### [Problem]
Please quote exactly the lines below from the line containing "def Dev.place (d" to the line containing "(log entry 119). -/", both lines included, and nothing else.

BEGIN Task input

-- ==== Sys2Proof/Machine/Deck.lean ====
section
/-! DEFINITION. What the commands of the deck share (chapters 02 to 06 and 08): positions on the disc, axes, pickup bus
frames, abandonment of rows, stops of sleds, failed seeks and homings, and spindles that leave RUN. -/

namespace Sys2Proof.Machine

/-! ### Records of elements -/

/-- The axis record of axis x of pickup p: key 16e + a with a = 4j + x. -/
def axKey (p x : Nat) : Nat := 4 * p + x
/-- Indices of an axis field: engine and axis. -/
def axIx (p x : Nat) : List Nat := [p / 4, 4 * (p % 4) + x]
/-- Indices of a PK[j] field of an engine. -/
def pjIx (p : Nat) : List Nat := [p / 4, p % 4]

def Dev.axS (d : Dev) (p x : Nat) : Ax := tget {} d.ax (axKey p x)
def Dev.updAx (d : Dev) (p x : Nat) (f : Ax → Ax) : Dev := { d with ax := tset d.ax (axKey p x) (f (d.axS p x)) }
def Dev.servoS (d : Dev) (p : Nat) : Servo := tget {} d.servo p
def Dev.updServo (d : Dev) (p : Nat) (f : Servo → Servo) : Dev := { d with servo := tset d.servo p (f (d.servoS p)) }
def Dev.sledS (d : Dev) (p : Nat) : Sled := tget {} d.sled p
def Dev.updSled (d : Dev) (p : Nat) (f : Sled → Sled) : Dev := { d with sled := tset d.sled p (f (d.sledS p)) }
def Dev.spinS (d : Dev) (n : Nat) : Spin := tget {} d.spin n
def Dev.updSpin (d : Dev) (n : Nat) (f : Spin → Spin) : Dev := { d with spin := tset d.spin n (f (d.spinS n)) }
def Dev.spotS (d : Dev) (p s : Nat) : Spot := tget {} d.spot (16 * p + s)
def Dev.updSpot (d : Dev) (p s : Nat) (f : Spot → Spot) : Dev :=
  { d with spot := tset d.spot (16 * p + s) (f (d.spotS p s)) }
def Dev.seekS (d : Dev) (p : Nat) : Option Seek := tfind d.seek p
def Dev.setSeek (d : Dev) (p : Nat) (k : Seek) : Dev := { d with seek := tset d.seek p k }
def Dev.noSeek (d : Dev) (p : Nat) : Dev := { d with seek := tdel d.seek p }
def Dev.homingS (d : Dev) (p : Nat) : Option Homing := tfind d.homing p
def Dev.setHoming (d : Dev) (p : Nat) (k : Homing) : Dev := { d with homing := tset d.homing p k }

def Dev.axState (d : Dev) (p x : Nat) : Nat := d.rd .axState (axIx p x)
def Dev.axMode (d : Dev) (p x : Nat) : Nat := d.rd .axMode (axIx p x)
/-- The axis is CLOSED. -/
def Dev.closed (d : Dev) (p x : Nat) : Bool := d.axState p x == axClosed
def Dev.slSt (d : Dev) (p : Nat) : Nat := d.rd .slState [p]
def Dev.setSl (d : Dev) (p st : Nat) : Dev := d.wr .slState [p] st
def Dev.spSt (d : Dev) (n : Nat) : Nat := d.rd .spState [n]
def Dev.setSp (d : Dev) (n st : Nat) : Dev := d.wr .spState [n] st
/-- SLED[p].MODE is AUTO. -/
def Dev.sledAuto (d : Dev) (p : Nat) : Bool := d.rd .slMode [p] == 0
/-- P of sled p. -/
def Dev.slP (d : Dev) (p : Nat) : Int := d.rdS .slPos [p]
/-- Bit s of the laser-enable mask (R79). -/
def Dev.spotOn (d : Dev) (p s : Nat) : Bool := (d.rd .pkLaserMask [p]).testBit s
/-- Spindle of pickup p. -/
def spindleOf (p : Nat) : Nat := p / 2

/-- R95: no actuator or sled output of an absent pickup is driven. -/
def Dev.noOutput (d : Dev) (p : Nat) : Dev :=
  let d := (List.range 4).foldl (fun (d : Dev) x => d.updAx p x fun k => { k with coil := 0 }) d
  d.updSled p fun s => { s with coilA := 0, coilB := 0 }

/-! ### Places on the disc (chapter 02) -/

/-- R50, R51: rail radius of band b in nm at angle index 1,536. -/
def railRadius (b : Nat) : Nat := if 65432 ≤ b then 22000960 + 1920 * (b - 65432) else 23000960 + 1920 * b

/-- R51: whole rail periods of band b. -/
def railPeriods (b : Nat) : Nat := (railRadius b * 2 * 3141592653589793 / (576 * 5 * 10 ^ 14) + 1) / 2

/-- R53, R54: data periods of band b: those outside its 384 wedge windows of Wb periods. -/
def dataPeriods (b : Nat) : Nat := railPeriods b - 384 * ceilDiv (railPeriods b) 9600

/-- The walk of R66. -/
def walkBand : Nat → Nat → Nat → Nat
  | 0, _, b => b
  | n + 1, d, b => if d < dataPeriods b then b else walkBand n (d - dataPeriods b) (b + 1)

/-- R66: the band that holds the first preamble bit of row r. -/
def rowBand (r : Nat) : Nat := walkBand 18489 (1600000 + 76720 * r) 0

/-- M(b, a): the rail period at which address mark a of band b begins. -/
def markPeriod (b a : Nat) : Nat := (2 * a * railPeriods b + 3072) / 6144

/-- R53: the 384 wedge windows of band b: first period and number of periods. -/
def wedgeWindows (b : Nat) : List (Nat × Nat) :=
  let wb := ceilDiv (railPeriods b) 9600
  (List.range 384).map fun w => (markPeriod b (8 * w) + 44, wb)

/-- Data periods of the bands inside band b. -/
def dataBase : Nat → Nat
  | 0 => 0
  | b + 1 => dataBase b + dataPeriods b

/-- Data periods of band b before its rail period q. -/
def dataBefore (b q : Nat) : Nat := (wedgeWindows b).foldl (fun o w => o - min w.2 (q - w.1)) q

/-- A position's row on its surface. -/
def rowKey (pba : Nat) : Nat := 2 ^ 17 * pbaLayer pba + pbaRow pba

/-- R66: the block row that holds rail period q of band b, counted on past the last one, 100,639, up to the inner test area. -/
def rowIndex (b q : Nat) : Option Nat :=
  let o := dataBase b + dataBefore b q
  if 65432 ≤ b then some 100640 else if o < 1600000 then none else some (min 100640 ((o - 1600000) / 76720))

/-- R66: the block row that holds rail period q of band b on layer L, by its key. -/
def rowAt (L b q : Nat) : Option Nat :=
  match rowIndex b q with
  | some r => if r < 100640 then some (2 ^ 17 * L + r) else none
  | none => none

/-- Where S0 of pickup p stands, as the mark it has passed: the one before the mark due next, or the last good one. -/
def Dev.place (d : Dev) (p : Nat) : Option Mark :=
  match (d.servoS p).expect with
  | some e => some (if e.angle = 0 then { e with band := e.band - 1, angle := 3071 } else { e with angle := e.angle - 1 })
  | none => (d.pkS p).lastMark

/-- The layer and row that S0 of pickup p has come to, the row after the last one included (log entry 119). -/
def Dev.rowPassed (d : Dev) (p : Nat) : Option (Nat × Nat) :=
  (d.place p).bind fun m => (rowIndex m.band (markPeriod m.band m.angle)).map fun r => (m.layer, r)

/-- The row under S0 of pickup p, to within one mark interval (DESIGN CHOICE, log entry 119). -/
def Dev.rowUnder (d : Dev) (p : Nat) : Option Nat :=
  (d.place p).bind fun m => rowAt m.layer m.band (markPeriod m.band m.angle)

END Task input

### [Exercise response]
def Dev.place (d : Dev) (p : Nat) : Option Mark :=
  match (d.servoS p).expect with
  | some e => some (if e.angle = 0 then { e with band := e.band - 1, angle := 3071 } else { e with angle := e.angle - 1 })
  | none => (d.pkS p).lastMark

/-- The layer and row that S0 of pickup p has come to, the row after the last one included (log entry 119). -/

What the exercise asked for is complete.